Both are different with R. Any idea?


Solution

  • I am Python-illiterate, but from what I see and after some quick checks I can tell you the following.

    Here you use uniform (sampling) weights, so you could also directly use the quantile() function. Not surprisingly, it gives the same results as wtd.quantile() with uniform weights:

    x <- c(0.4890342, 0.4079128, 0.5083345, 0.2136325, 0.6197319)
    n <- length(x)
    x <- sort(x)
    quantile(x, probs = seq(0,1,0.2))
    #       0%       20%       40%       60%       80%      100% 
    # 0.2136325 0.3690567 0.4565856 0.4967543 0.5306140 0.6197319
    

    The R quantile() function get the quantiles in a 'textbook' way, i.e. by determining the index i of the obs to use with i = q(n+1). In your case:

    seq(0,1,0.2)*(n+1)
    # 0.0 1.2 2.4 3.6 4.8 6.0
    

    Of course since you have 5 values/obs and you want quintiles, the indices are not integers.
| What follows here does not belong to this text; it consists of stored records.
-- ==== Sys2Proof/Machine/Dispatch.lean ====
section
/-! DEFINITION. One arm per operation of the opcode table. -/

namespace Sys2Proof.Machine

-- The meaning of an operation (30 R50).
def exec (i : Instr) (s : State) : Host.Outcome State Fault Refusal :=
  match i with
  | .enc val cap => Sys2Proof.Machine.execEnc val cap s
  | .dec len buf => Sys2Proof.Machine.execDec len buf s
  | .txt val => Sys2Proof.Machine.execTxt val s
  | .app val len buf => Sys2Proof.Machine.execApp val len buf s
  | .trn val len => Sys2Proof.Machine.execTrn val len s

end Sys2Proof.Machine
end

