-- ==== Sys2Proof/Laws/WellFormed.lean ====
section
/-! SUPPORT. What the width checks say. -/

namespace Sys2Proof

@[simp] theorem fitsLen_iff {n : Nat} : fitsLen n = true ↔ n < 16 := decide_eq_true_iff

@[simp] theorem fitsCap_iff {n : Nat} : fitsCap n = true ↔ n < 16 := decide_eq_true_iff

/-- A count that fits a 4-bit port is read back from it. -/
theorem toNat_ofNat_of_lt {n : Nat} (h : n < 16) : (BitVec.ofNat 4 n).toNat = n := by
  rw [BitVec.toNat_ofNat]
  omega

end Sys2Proof
end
But you know for example that the first quintile (i = 1.2) lies between obs 1 and obs 2. More precisely, it is a linear combination of the two observations (the 'weights' are derived from the value of the index):

    0.2*x[1] + 0.8*x[2]
    # 0.3690567
    

    You can do the same for the all the quintiles, on the basis of the indices:

    q <-
        c(min(x), ## 0: actually, the first obs
          0.2*x[1] + 0.8*x[2], ## 1.2: quintile lies between obs 1 and 2
          0.4*x[2] + 0.6*x[3], ## 2.4: quintile lies between obs 2 and 3
          0.6*x[3] + 0.4*x[4], ## 3.6: quintile lies between obs 3 and 4
          0.8*x[4] + 0.2*x[5], ## 4.8: quintile lies between obs 4 and 5
          max(x)  ## 6: actually, the last obs
          )
    q
    # 0.2136325 0.3690567 0.4565856 0.4967543 0.5306140 0.6197319
    

    You can see that you get exactly the output of quantile() and wtd.quantile().

    If instead of 0.2*x[1] + 0.8*x[2] we consider the following:

    0.5*x[1] + 0.5*x[2]
    # 0.3107726
    

    We get the output of your second Python function. It appears that your second function considers uniform 'weights' (obviously I am not talking about the sampling weights here) when combining the two observations. The issue (at least for the second Python function) seems to come from this. I know these are just insights, but I hope they will help.

    EDIT: note that the difference between the two is not necessary an 'issue' with the python code. There are different quantile estimators (and their weighted versions) and the python functions could simply rely on a different estimator than Hmisc::wtd.quantile(). I think that the latter uses the weighted version of the Harrell-Davis quantile estimator. If you really want to implement this one, you should check the source code of Hmisc::wtd.quantile() and try to 'directly' translate this into Python.